Service-oriented systems offer many benefits to software developers and software users. For example, they allow developers to support many customers with a single version of software and provide services to their customers 24/7. Over the past decade, a large number of service-oriented systems have been developed to aid a wide range of real-world applications (Wang et al., 2011). For example, E-tourism service systems (see for example: www.paypal.co.uk), an online payment service, has been used by many e-commerce applications worldwide. Many investment banks or brokerages nowadays offer their customers trading services such as order management services, stock trading services, bond trading services and so on, and have been playing an increasingly pivotal role in the financial sector (Yang et al., 2011).

There are a lot of key research issues with regard to service-oriented systems, involving service modeling and specification (Cardoso et al., 2010; De Virgilio, 2010), service selection (Sweeney et al., 2016), web service composition algorithms (Hiel & Weigand, 2010; Leitner et al., 2010), verification of composition correctness (Rai et al., 2015), and handling composition faults (Lemos et al., 2016), etc. Rather than only concentrating on functionality, recent work puts more emphasis on Quality of Services (QoS) properties (Calheiros et al., 2015). With many businesses providing same or similar services, QoS properties have become an important indicator for good services (Zhao et al., 2007). Yet, satisfying QoS requirements in service-oriented systems has proved to be more challenging than satisfying functional requirements, due to the following characteristics (Yang et al., 2011): First, QoS properties are system-level requirements which cannot be assigned directly to individual system components; instead, they need to be planned at the infrastructure-level as a whole, with their design aspects then entrusted to system components. Second, QoS properties are often interdependent and their realization in a system requires a collective and coordinated behavior of the system components and a system-level design strategy. Third, QoS properties are application-specific and their fulfillment necessarily requires a specific design approach germane to their applications. Finally, QoS properties are not only a design time concern, but also most crucially a runtime concern.
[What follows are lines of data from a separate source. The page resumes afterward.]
-- ==== Sys2Proof/Laws/FramesTop.lean ====
section
/-! SUPPORT. Frame lemmas of the operations built from those of Frames.lean: focus, alerts, keys, park, the links and the
frame boundary. -/

set_option linter.unusedTactic false
set_option linter.unreachableTactic false
set_option linter.unusedSimpArgs false

namespace Sys2Proof.Machine

@[simp] theorem linkStart_frame (g : Nat) (s : State) :
    (linkStart g s).layout = s.layout ∧ (linkStart g s).alloc = s.alloc ∧ (linkStart g s).scanOut = s.scanOut ∧
    (linkStart g s).scanner = s.scanner ∧ (linkStart g s).alerts = s.alerts ∧ (linkStart g s).light = s.light ∧
    (linkStart g s).park = s.park ∧ (linkStart g s).inputs = s.inputs ∧ (linkStart g s).now = s.now ∧
    (linkStart g s).freeCount = s.freeCount ∧ (linkStart g s).pending = s.pending ∧
    (linkStart g s).mem.cells = s.mem.cells ∧ (linkStart g s).mem.fills = s.mem.fills ∧
    (linkStart g s).mem.tabletWrite = s.mem.tabletWrite ∧ (linkStart g s).mem.vehicleWrite = s.mem.vehicleWrite ∧
    (linkStart g s).router.focus = s.router.focus ∧ (linkStart g s).router.hold = s.router.hold ∧
    (linkStart g s).router.held = s.router.held ∧ (linkStart g s).dock.requests = s.dock.requests ∧
    (linkStart g s).dock.bufferA = s.dock.bufferA ∧ (linkStart g s).dock.bufferB = s.dock.bufferB ∧
    (linkStart g s).dock.nextBuffer = s.dock.nextBuffer ∧ (linkStart g s).dock.stream = s.dock.stream ∧
    (linkStart g s).vehicle.present = s.vehicle.present ∧ (linkStart g s).vehicle.requests = s.vehicle.requests ∧
    (linkStart g s).vehicle.base = s.vehicle.base := by
  unfold linkStart; (try dsimp only); repeat' (first | (simp; done) | rfl | split)

@[simp] theorem holdBegins_frame  (s : State) :
    (holdBegins s).layout = s.layout ∧ (holdBegins s).alloc = s.alloc ∧ (holdBegins s).scanOut = s.scanOut ∧
    (holdBegins s).scanner = s.scanner ∧ (holdBegins s).alerts = s.alerts ∧ (holdBegins s).park = s.park ∧
    (holdBegins s).inputs = s.inputs ∧ (holdBegins s).now = s.now ∧ (holdBegins s).freeCount = s.freeCount ∧
    (holdBegins s).pending = s.pending ∧ (holdBegins s).mem.cells = s.mem.cells ∧
    (holdBegins s).mem.fills = s.mem.fills ∧ (holdBegins s).mem.tabletWrite = s.mem.tabletWrite ∧
    (holdBegins s).mem.vehicleWrite = s.mem.vehicleWrite ∧ (holdBegins s).router.held = s.router.held ∧
    (holdBegins s).router.tablet = s.router.tablet ∧ (holdBegins s).router.vehicle = s.router.vehicle ∧
    (holdBegins s).light.target = s.light.target ∧ (holdBegins s).light.applied = s.light.applied ∧
    (holdBegins s).light.parked = s.light.parked ∧ (holdBegins s).lines.ledTimer = s.lines.ledTimer ∧
    (holdBegins s).dock.link = s.dock.link ∧ (holdBegins s).dock.requests = s.dock.requests ∧
    (holdBegins s).dock.bufferA = s.dock.bufferA ∧ (holdBegins s).dock.bufferB = s.dock.bufferB ∧
    (holdBegins s).dock.nextBuffer = s.dock.nextBuffer ∧ (holdBegins s).dock.stream = s.dock.stream ∧
    (holdBegins s).vehicle.present = s.vehicle.present ∧ (holdBegins s).vehicle.requests = s.vehicle.requests ∧
    (holdBegins s).vehicle.base = s.vehicle.base := by
  unfold holdBegins; (try dsimp only); repeat' (first | (simp; done) | rfl | split)

@[simp] theorem topChanged_frame (n : Nat) (s : State) :
    (topChanged n s).layout = s.layout ∧ (topChanged n s).alloc = s.alloc ∧ (topChanged n s).scanOut = s.scanOut ∧
    (topChanged n s).scanner = s.scanner ∧ (topChanged n s).alerts = s.alerts ∧ (topChanged n s).light = s.light ∧
    (topChanged n s).park = s.park ∧ (topChanged n s).inputs = s.inputs ∧ (topChanged n s).lines = s.lines ∧
    (topChanged n s).now = s.now ∧ (topChanged n s).freeCount = s.freeCount ∧
    (topChanged n s).pending = s.pending ∧ (topChanged n s).mem.cells = s.mem.cells ∧
    (topChanged n s).mem.fills = s.mem.fills ∧ (topChanged n s).mem.tabletWrite = s.mem.tabletWrite ∧
    (topChanged n s).mem.vehicleWrite = s.mem.vehicleWrite ∧ (topChanged n s).router.hold = s.router.hold ∧
    (topChanged n s).router.held = s.router.held ∧ (topChanged n s).router.tablet = s.router.tablet ∧
    (topChanged n s).router.vehicle = s.router.vehicle ∧ (topChanged n s).dock.link = s.dock.link ∧
    (topChanged n s).dock.requests = s.dock.requests ∧ (topChanged n s).dock.bufferA = s.dock.bufferA ∧
    (topChanged n s).dock.bufferB = s.dock.bufferB ∧ (topChanged n s).dock.nextBuffer = s.dock.nextBuffer ∧
    (topChanged n s).dock.stream = s.dock.stream ∧ (topChanged n s).vehicle.present = s.vehicle.present ∧
    (topChanged n s).vehicle.requests = s.vehicle.requests ∧ (topChanged n s).vehicle.base = s.vehicle.base := by
  unfold topChanged; (try dsimp only); repeat' (first | (simp; done) | rfl | split)

@[simp] theorem holdEnds_frame (n : Nat) (s : State) :
    (holdEnds n s).layout = s.layout ∧ (holdEnds n s).alloc = s.alloc ∧ (holdEnds n s).scanOut = s.scanOut ∧
    (holdEnds n s).scanner = s.scanner ∧ (holdEnds n s).park = s.park ∧ (holdEnds n s).inputs = s.inputs ∧
    (holdEnds n s).now = s.now ∧ (holdEnds n s).freeCount = s.freeCount ∧ (holdEnds n s).pending = s.pending ∧
    (holdEnds n s).mem.cells = s.mem.cells ∧ (holdEnds n s).mem.fills = s.mem.fills ∧
    (holdEnds n s).mem.tabletWrite = s.mem.tabletWrite ∧ (holdEnds n s).mem.vehicleWrite = s.mem.vehicleWrite ∧
    (holdEnds n s).router.held = s.router.held ∧ (holdEnds n s).router.tablet = s.router.tablet ∧
    (holdEnds n s).router.vehicle = s.router.vehicle ∧ (holdEnds n s).alerts.stack = s.alerts.stack ∧
    (holdEnds n s).light.target = s.light.target ∧ (holdEnds n s).light.applied = s.light.applied ∧
    (holdEnds n s).light.parked = s.light.parked ∧ (holdEnds n s).lines.ledTimer = s.lines.ledTimer ∧
    (holdEnds n s).dock.link = s.dock.link ∧ (holdEnds n s).dock.requests = s.dock.requests ∧
    (holdEnds n s).dock.bufferA = s.dock.bufferA ∧ (holdEnds n s).dock.bufferB = s.dock.bufferB ∧
    (holdEnds n s).dock.nextBuffer = s.dock.nextBuffer ∧ (holdEnds n s).dock.stream = s.dock.stream ∧
    (holdEnds n s).vehicle.present = s.vehicle.present ∧ (holdEnds n s).vehicle.requests = s.vehicle.requests ∧
    (holdEnds n s).vehicle.base = s.vehicle.base := by
  unfold holdEnds; (try dsimp only); repeat' (first | (simp; done) | rfl | split)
Satisfying QoS properties means designing runtime mechanisms that can maintain the system’s QoS properties throughout the execution time.

Key Terms in this Chapter

Performance: The capability of the service-oriented systems to achieve its functionality well, which can be measured by the throughput and the response time.

Security: The capability of the system to protect information and data.
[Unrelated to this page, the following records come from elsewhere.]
@[simp] theorem raiseFlags_room {n : Nat} {s : State} (kept : RoomKept s.dock s.vehicle) :
    RoomKept (raiseFlags n s).dock (raiseFlags n s).vehicle := by
  unfold raiseFlags
  split
  · dsimp only
    split
    · exact handVehicle_room (handTablet_room kept)
    · exact kept
  · exact kept

@[simp] theorem reportSupply_room {before : Light} {supply panelTemp : Nat} {s : State}
    (kept : RoomKept s.dock s.vehicle) :
    RoomKept (reportSupply before supply panelTemp s).dock (reportSupply before supply panelTemp s).vehicle := by
  unfold reportSupply
  dsimp only
  split
  · exact kept
  · simp only [rewriteField_frame]
    exact handVehicle_room (handTablet_room kept)

/-! ### The frame boundary -/

@[simp] theorem boundaryLive_room {n : Nat} {s : State} (kept : RoomKept s.dock s.vehicle) :
    RoomKept (boundaryLive s n).dock (boundaryLive s n).vehicle := by
  unfold boundaryLive
  split
  · split
    · exact notify_room kept
    · exact kept
  · exact kept

@[simp] theorem boundaryApply_room {n : Nat} {s : State} (kept : RoomKept s.dock s.vehicle) :
    RoomKept (boundaryApply s n).dock (boundaryApply s n).vehicle := by
  unfold boundaryApply
  split
  · split
    · dsimp only
      split
      · exact notify_room kept
      · exact kept
    · exact kept
  · exact kept

@[simp] theorem boundaryLayout_room {s : State} (kept : RoomKept s.dock s.vehicle) :
    RoomKept (boundaryLayout s).dock (boundaryLayout s).vehicle := by
  unfold boundaryLayout
  generalize paneNumbers = panes
  have closed := foldl_room (f := boundaryClose) (fun _ _ kept => by simp [kept]) panes kept
  generalize panes.foldl boundaryClose s = t at closed
  have live := foldl_room (f := boundaryLive) (fun _ _ => boundaryLive_room) t.layout.ready closed
  exact foldl_room (f := boundaryApply) (fun _ _ => boundaryApply_room) panes
    (s := { t.layout.ready.foldl boundaryLive t with
      layout := { (t.layout.ready.foldl boundaryLive t).layout with ready := [] } }) live

end Sys2Proof.Proofs

/-! ## What every command keeps of the two ports: the queues, the stream's counts, the buffers, the waiting commands -/

namespace Sys2Proof.Proofs

open Sys2Proof.Machine Sys2Proof.Safety

/-- Each receive buffer that is not EMPTY holds 1 to `limit` stream bytes. -/
def BuffersWithin (limit : Nat) (d : DockPort) : Prop :=
  ∀ name start bytes, (d.rx name).content = some (start, bytes) → 1 ≤ bytes.length ∧ bytes.length ≤ limit

theorem buffersKept_iff (s : State) : BuffersKept s ↔ BuffersWithin 1020 s.dock := .rfl

theorem queuesKept_iff (s : State) : QueuesKept s ↔
    RoomKept s.dock s.vehicle ∧ s.dock.requests.length ≤ 8 ∧ s.vehicle.requests.length ≤ 4 := by
  unfold QueuesKept RoomKept
  tauto

/-- From `s` to `t` the commands that wait are the same, and the queues, the stream's counts and the buffers stay in
their bounds; a buffer takes at most `limit` bytes. -/
structure PortsKept (limit : Nat) (s t : State) : Prop where
  pending : t.pending = s.pending
  queues : QueuesKept s → QueuesKept t
  stream : StreamKept s → StreamKept t
  buffers : BuffersWithin limit s.dock → BuffersWithin limit t.dock

/-- The two states agree in what the ports hold, but for their timers, the link state and the outbound queues. -/
@[simp] abbrev SamePorts (s t : State) : Prop :=
  t.pending = s.pending ∧ t.dock.requests = s.dock.requests ∧ t.dock.bufferA = s.dock.bufferA ∧
    t.dock.bufferB = s.dock.bufferB ∧ t.dock.stream = s.dock.stream ∧ t.vehicle.requests = s.vehicle.requests

/-- The two states agree in the ports and in the commands that wait. -/
@[simp] abbrev Apart (s t : State) : Prop := t.pending = s.pending ∧ t.dock = s.dock ∧ t.vehicle = s.vehicle

theorem streamKept_congr {s t : State} (same : t.dock.stream = s.dock.stream) (kept : StreamKept s) : StreamKept t := by
  unfold StreamKept
  rwa [same]

theorem buffersWithin_congr {limit : Nat} {d e : DockPort} (a : e.bufferA = d.bufferA) (b : e.bufferB = d.bufferB)
    (kept : BuffersWithin limit d) : BuffersWithin limit e := by
  rintro (_ | _) start bytes content
  · exact kept .a start bytes (by rwa [DockPort.rx, a] at content)
  · exact kept .b start bytes (by rwa [DockPort.rx, b] at content)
Software as a Service: A software delivery model according to which a software vendor develops a web-based software application and then operates that application over the Internet for use by its customers.
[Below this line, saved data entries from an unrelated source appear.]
-- ==== Sys2Proof/Machine/Dispatch.lean ====
section
/-! DEFINITION. One arm per command of spec/opcode_table.json: the completion step of that command. -/

namespace Sys2Proof.Machine

def exec (i : Instr) (s : State) : Host.Outcome State Fault Refusal :=
  match i with
  | .mapBuild => Sys2Proof.Machine.execMapBuild s
  | .readBits => Sys2Proof.Machine.execReadBits s
  | .writeBits => Sys2Proof.Machine.execWriteBits s
  | .crcInit => Sys2Proof.Machine.execCrcInit s
  | .crcUpdate => Sys2Proof.Machine.execCrcUpdate s
  | .crcCompute => Sys2Proof.Machine.execCrcCompute s

end Sys2Proof.Machine
end

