-- ==== Sys2Proof/Machine/Reset.lean ====
section
/-! DEFINITION. Soft reset and power-on reset, and what an aborted command leaves behind
(spec/70_reset_and_hazards.md R210 to R212, spec/10_state.md R50). -/

namespace Sys2Proof.Machine

/-- What the abort of the pending command leaves in DB and in the pixel buffer (R211): a READ_BITS its
DB output range (log 11), a WRITE_BITS whose checks pass its footprint bits (log 12), any other
command nothing. -/
def abortEffect (s : State) : State :=
  match s.seq, pendingCommand s with
  | .busy l, some .readBits => scrambleDb l s
  | .busy l, some .writeBits =>
    match checkChannel s l with
    | .access => scramblePb l s
    | .nothing => s
    | .error _ _ => s
  | _, _ => s

/-- Every piece of block state but DB at its reset value (R50); DB, system memory, the parameters and
the model's own fields as they were. -/
def clearBlock (s : State) : State :=
  { State.reset with
    params := s.params, db := s.db, mem := s.mem, inputs := s.inputs, replies := s.replies,
    faults := s.faults, draws := s.draws }

/-- Soft reset (R211): the pending command is aborted, every register takes its soft-reset value. -/
def softReset (s : State) : State := clearBlock (abortEffect s)

/-- Power-on reset (R210): as a soft reset, and no DB byte holds a value any more (R212). -/
def powerOnReset (s : State) : State := { softReset s with db := [] }

end Sys2Proof.Machine
end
Reliability: The probability that the service-oriented system will conform to its expected behavior throughout a period of time.

Service-Oriented System: A distributed software system based on the software delivery SaaS (Software as a Service) model.

Service-oriented computing: A new computing paradigm that delivers services that are cooperating with each other over the Internet.

Quality of Services: The capability of the service-oriented systems to achieve its non-functional goals.